/-- A landing namespace accepted before its Offer arrives (R362). -/
structure Landing where
  source : Digest
  nsid : Nat
  cls : Nat
  mirror : Bool := false
  mode : Nat := 1
  policy : Nat := 0xFF
  lag : Nat := 0
  firstZone : Nat := 0
  zoneCount : Nat := 0
  deriving DecidableEq, Repr, Inhabited

/-- A mirrored zone (R379, R380): its generation, the mirror pointer, and at the source the offset of the next block to send. -/
structure MirZone where
  zone : Nat
  gen : Nat
  ack : Nat := 0
  next : Nat := 0
  /-- Mirror finish has been sent (R380) -/
  finSent : Bool := false
  deriving DecidableEq, Repr, Inhabited

/-- A mirror relationship at this end (R379). -/
structure Mirror where
  ident : Nat
  source : Bool
  other : Digest
  nsid : Nat
  cls : Nat := 0
  firstZone : Nat := 0
  zoneCount : Nat := 0
  /-- 0 synchronous, 1 deferred -/
  mode : Nat := 1
  /-- explicit loss policy: 0 stop, 1 degrade; none for the default (R385) -/
  policy : Option Nat := none
  lagLimit : Nat := 262144
  broken : Bool := false
  catchingUp : Bool := false
  brokenAt : Nat := 0
  /-- mirrored zones -/
  zones : List MirZone := []
  /-- at the partner: writes that wait for energy (R373, R380): port, label, tag, zone, blocks -/
  held : List (Nat × Nat × Nat × Nat × Piece) := []
  /-- zones that the partner pulls in catch-up (R383) -/
  pulls : List JobZone := []
  accepted : Bool := false
  /-- source's generation reservation end, LBA format and protection type of its Offer -/
  offer : Nat × Nat × Nat := (0, 0, 0)
  /-- the source has ended; the landing namespace awaits End Mirror (R384) -/
  ended : Bool := false
  deriving DecidableEq, Repr, Inhabited

/-- Peer operations (R361 to R385). -/
structure Peer where
  jobs : List Job := []
  landings : List Landing := []
  mirrors : List Mirror := []
  next : Nat := 1
  deriving DecidableEq, Repr, Inhabited

/-! ## Buffers and memories -/

/-- An ownership record of a buffer that has been allocated since reset (R436); a buffer without one is free. -/
structure Buf where
  number : Nat
  state : BufState := .free
  cls : BufClass := .writeRows
  fn : Nat := 0xFF
  holders : List Nat := []
  dropped : List Nat := []
  item : Nat := 0
  deriving DecidableEq, Repr, Inhabited

/-- The buffer pool (R431 to R440). -/
structure Pool where
  bufs : List Buf := []
  /-- level entered: 0 none, 1 warn, 2 back-pressure, 3 critical (R435) -/
  level : Nat := 0
  /-- class whose allocation came last, named by the event -/
  lastCls : BufClass := .writeRows
  /-- rejected requests by requester (R437) -/
  rejected : List (Nat × Nat) := []
  /-- requests waiting for a buffer, in order of arrival (R438): buffer class, function, engine, item -/
  waiting : List (BufClass × Nat × Nat × Nat) := []
  deriving DecidableEq, Repr, Inhabited

/-! ## Events and outputs -/

/-- What the device sends to the outside in a step: an output of the model's own record (notes/assumptions/6.md). -/
inductive Out where
  | msix (fn vector : Nat)
  | config (fn : Nat) (retry : Bool) (value : Nat)
  | regRead (fn offset : Nat) (value : Nat)
  | mctp (opcode tag : Nat) (r : Resp)
  | mi (status : Nat) (fields : List Nat)
  | hostWrite (fn cid lba : Nat) (data : Block) (pi : Option PiOut)
  | halyard (port ptype : Nat) (args : List Nat)
  | response (port label tag : Nat) (blocks : List Block) (metas : List Wide) (nodes : List Digest) (status pointer : Nat)
  | mirror (port label tag rel zone offset : Nat) (blocks : List Block) (metas : List Wide)
  | wakePattern (port : Nat)
  | pmeToAck (port : Nat)
  | inBandInterrupt
  | aerUnexpected (fn : Nat)
  | data (fn cid : Nat) (fields : List Nat)
  | tdo (value : Nat)
  deriving DecidableEq, Repr, Inhabited

/-- Events raised and the early warnings' memory (R423 to R430). -/
structure Events where
  /-- records raised in the frame and not yet written to rings, in the order raised -/
  raised : List Event := []
  /-- records of a wake or restart, held until frames run again (R305, R473) -/
  later : List Event := []
  /-- early-warning conditions true at the last evaluation: (row, object) (R430) -/
  warned : List (Nat × Nat) := []
  /-- loss blocks entered: (namespace, frame, count), for row 3 -/
  losses : List (Nat × Nat × Nat) := []
  deriving DecidableEq, Repr, Inhabited

/-- The sideband (R527). -/
structure Sideband where
  /-- dynamic address, none while at the static address 0x1D -/
  dynamic : Option Nat := none
  /-- NVMe-MI configuration of the endpoint (R394): SMBus frequency, 1 100 kHz, 2 400 kHz, 3 1 MHz; MCTP transmission unit in bytes -/
  freq : Nat := 1
  mtu : Nat := 64
  deriving DecidableEq, Repr, Inhabited

/-! ## The state -/

/-- The whole state of the block. -/
structure State where
  /-- the variant (R1), fixed for the part -/
  variant : Variant
  fuses : Fuses := {}
  jtag : Jtag := {}
  clk : Clock := {}
  obj : Objects := {}
  start : Startup := {}
  pwr : Power := {}
  therm : Thermal := {}
  nrg : Energy := {}
  masts : List Mast
  ports : List Port
  luns : List Lun := []
  media : Media := {}
  classes : List PClass := []
  nss : List Namespace := []
  fns : List Fn
  /-- the port 1 function's controller in dual mode (R387) -/
  ctrl1 : Ctrl := {}
  io : HostIo := {}
  keys : Keys := {}
  fix : Fixity := {}
  mbx : Mailboxes
  hal : Halyard := {}
  peer : Peer := {}
  pool : Pool := {}
  /-- memories as MemUnit numbers them, and from 32 the table caches of the masts -/
  mems : List MemUnit := List.replicate 40 {}
  evt : Events := {}
  side : Sideband := {}
  /-- control settings that differ from their defaults: identifier, scope, value (R417), sorted -/
  ctl : List (Nat × Nat × Nat) := []
  /-- status sequence (R536) -/
  stseq : Word := 0
  /-- outputs, newest last; the model's own field -/
  out : List Out := []
  /-- counter that selects fresh free values; the model's own field -/
  fresh : Nat := 0
  /-- the commands that are waiting, first in, first out -/
  pending : List Instr := []
  deriving DecidableEq, Repr

/-- Masts of a variant (R1). -/
def mastCount : Variant → Nat
  | .btk8208 => 2
  | .btk8416 => 4
  | .btk8832 => 8

/-- The state of a part of variant `v` right after an AON power-on reset: stage 1, frame 0 (R43, R486). -/
def State.resetOf (v : Variant) : State :=
  { variant := v
    pwr := { furled := [75, 76, 77] }
    masts := (List.range 8).map fun m => { state := if m < mastCount v then .furled else .absent }
    ports := List.replicate 32 {}
    fns := (List.range 129).map fun f => { fn := f, state := if f = 0 then .online else .offline }
    mbx := { boxes :=
      (List.range 4).map (fun n => { via := .bar 0 n }) ++
      (List.range 128).map (fun i => { via := .bar (i + 1) 0 }) ++ [{ via := .mctp }] } }

/-- The machine right after reset: a BTK8832. -/
def State.reset : State := State.resetOf .btk8832

end Sys2Proof.Machine
end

■ ■ ■

WHAT IS BEING ASKED. Please transcribe the data shown above in full, exactly as it stands.

EXERCISE ANSWER.
/-- A landing namespace accepted before its Offer arrives (R362). -/
structure Landing where
  source : Digest
  nsid : Nat
  cls : Nat
  mirror : Bool := false
  mode : Nat := 1
  policy : Nat := 0xFF
  lag : Nat := 0
  firstZone : Nat := 0
  zoneCount : Nat := 0
  deriving DecidableEq, Repr, Inhabited

/-- A mirrored zone (R379, R380): its generation, the mirror pointer, and at the source the offset of the next block to send. -/
structure MirZone where
  zone : Nat
  gen : Nat
  ack : Nat := 0
  next : Nat := 0
  /-- Mirror finish has been sent (R380) -/
  finSent : Bool := false
  deriving DecidableEq, Repr, Inhabited

/-- A mirror relationship at this end (R379). -/
structure Mirror where
  ident : Nat
  source : Bool
  other : Digest
  nsid : Nat
  cls : Nat := 0
  firstZone : Nat := 0
  zoneCount : Nat := 0
  /-- 0 synchronous, 1 deferred -/
  mode : Nat := 1
  /-- explicit loss policy: 0 stop, 1 degrade; none for the default (R385) -/
  policy : Option Nat := none
  lagLimit : Nat := 262144
  broken : Bool := false
  catchingUp : Bool := false
  brokenAt : Nat := 0
  /-- mirrored zones -/
  zones : List MirZone := []
  /-- at the partner: writes that wait for energy (R373, R380): port, label, tag, zone, blocks -/
  held : List (Nat × Nat × Nat × Nat × Piece) := []
  /-- zones that the partner pulls in catch-up (R383) -/
  pulls : List JobZone := []
  accepted : Bool := false
  /-- source's generation reservation end, LBA format and protection type of its Offer -/
  offer : Nat × Nat × Nat := (0, 0, 0)
  /-- the source has ended; the landing namespace awaits End Mirror (R384) -/
  ended : Bool := false
  deriving DecidableEq, Repr, Inhabited

/-- Peer operations (R361 to R385). -/
structure Peer where
  jobs : List Job := []
  landings : List Landing := []
  mirrors : List Mirror := []
  next : Nat := 1
  deriving DecidableEq, Repr, Inhabited

/-! ## Buffers and memories -/

/-- An ownership record of a buffer that has been allocated since reset (R436); a buffer without one is free. -/
structure Buf where
  number : Nat
  state : BufState := .free
  cls : BufClass := .writeRows
  fn : Nat := 0xFF
  holders : List Nat := []
  dropped : List Nat := []
  item : Nat := 0
  deriving DecidableEq, Repr, Inhabited

/-- The buffer pool (R431 to R440). -/
structure Pool where
  bufs : List Buf := []
  /-- level entered: 0 none, 1 warn, 2 back-pressure, 3 critical (R435) -/
  level : Nat := 0
  /-- class whose allocation came last, named by the event -/
  lastCls : BufClass := .writeRows
  /-- rejected requests by requester (R437) -/
  rejected : List (Nat × Nat) := []
  /-- requests waiting for a buffer, in order of arrival (R438): buffer class, function, engine, item -/
  waiting : List (BufClass × Nat × Nat × Nat) := []
  deriving DecidableEq, Repr, Inhabited

/-! ## Events and outputs -/

/-- What the device sends to the outside in a step: an output of the model's own record (notes/assumptions/6.md). -/
inductive Out where
  | msix (fn vector : Nat)
  | config (fn : Nat) (retry : Bool) (value : Nat)
  | regRead (fn offset : Nat) (value : Nat)
  | mctp (opcode tag : Nat) (r : Resp)
  | mi (status : Nat) (fields : List Nat)
  | hostWrite (fn cid lba : Nat) (data : Block) (pi : Option PiOut)
  | halyard (port ptype : Nat) (args : List Nat)
  | response (port label tag : Nat) (blocks : List Block) (metas : List Wide) (nodes : List Digest) (status pointer : Nat)
  | mirror (port label tag rel zone offset : Nat) (blocks : List Block) (metas : List Wide)
  | wakePattern (port : Nat)
  | pmeToAck (port : Nat)
  | inBandInterrupt
  | aerUnexpected (fn : Nat)
  | data (fn cid : Nat) (fields : List Nat)
  | tdo (value : Nat)
  deriving DecidableEq, Repr, Inhabited

/-- Events raised and the early warnings' memory (R423 to R430). -/
structure Events where
  /-- records raised in the frame and not yet written to rings, in the order raised -/
  raised : List Event := []
  /-- records of a wake or restart, held until frames run again (R305, R473) -/
  later : List Event := []
  /-- early-warning conditions true at the last evaluation: (row, object) (R430) -/
  warned : List (Nat × Nat) := []
  /-- loss blocks entered: (namespace, frame, count), for row 3 -/
  losses : List (Nat × Nat × Nat) := []
  deriving DecidableEq, Repr, Inhabited

/-- The sideband (R527). -/
structure Sideband where
  /-- dynamic address, none while at the static address 0x1D -/
  dynamic : Option Nat := none
  /-- NVMe-MI configuration of the endpoint (R394): SMBus frequency, 1 100 kHz, 2 400 kHz, 3 1 MHz; MCTP transmission unit in bytes -/
  freq : Nat := 1
  mtu : Nat := 64
  deriving DecidableEq, Repr, Inhabited

/-! ## The state -/

/-- The whole state of the block. -/
structure State where
  /-- the variant (R1), fixed for the part -/
  variant : Variant
  fuses : Fuses := {}
  jtag : Jtag := {}
  clk : Clock := {}
  obj : Objects := {}
  start : Startup := {}
  pwr : Power := {}
  therm : Thermal := {}
  nrg : Energy := {}
  masts : List Mast
  ports : List Port
  luns : List Lun := []
  media : Media := {}
  classes : List PClass := []
  nss : List Namespace := []
  fns : List Fn
  /-- the port 1 function's controller in dual mode (R387) -/
  ctrl1 : Ctrl := {}
  io : HostIo := {}
  keys : Keys := {}
  fix : Fixity := {}
  mbx : Mailboxes
  hal : Halyard := {}
  peer : Peer := {}
  pool : Pool := {}
  /-- memories as MemUnit numbers them, and from 32 the table caches of the masts -/
  mems : List MemUnit := List.replicate 40 {}
  evt : Events := {}
  side : Sideband := {}
  /-- control settings that differ from their defaults: identifier, scope, value (R417), sorted -/
  ctl : List (Nat × Nat × Nat) := []
  /-- status sequence (R536) -/
  stseq : Word := 0
  /-- outputs, newest last; the model's own field -/
  out : List Out := []
  /-- counter that selects fresh free values; the model's own field -/
  fresh : Nat := 0
  /-- the commands that are waiting, first in, first out -/
  pending : List Instr := []
  deriving DecidableEq, Repr

/-- Masts of a variant (R1). -/
def mastCount : Variant → Nat
  | .btk8208 => 2
  | .btk8416 => 4
  | .btk8832 => 8

/-- The state of a part of variant `v` right after an AON power-on reset: stage 1, frame 0 (R43, R486). -/
def State.resetOf (v : Variant) : State :=
  { variant := v
    pwr := { furled := [75, 76, 77] }
    masts := (List.range 8).map fun m => { state := if m < mastCount v then .furled else .absent }
    ports := List.replicate 32 {}
    fns := (List.range 129).map fun f => { fn := f, state := if f = 0 then .online else .offline }
    mbx := { boxes :=
      (List.range 4).map (fun n => { via := .bar 0 n }) ++
      (List.range 128).map (fun i => { via := .bar (i + 1) 0 }) ++ [{ via := .mctp }] } }

/-- The machine right after reset: a BTK8832. -/
def State.reset : State := State.resetOf .btk8832

end Sys2Proof.Machine
end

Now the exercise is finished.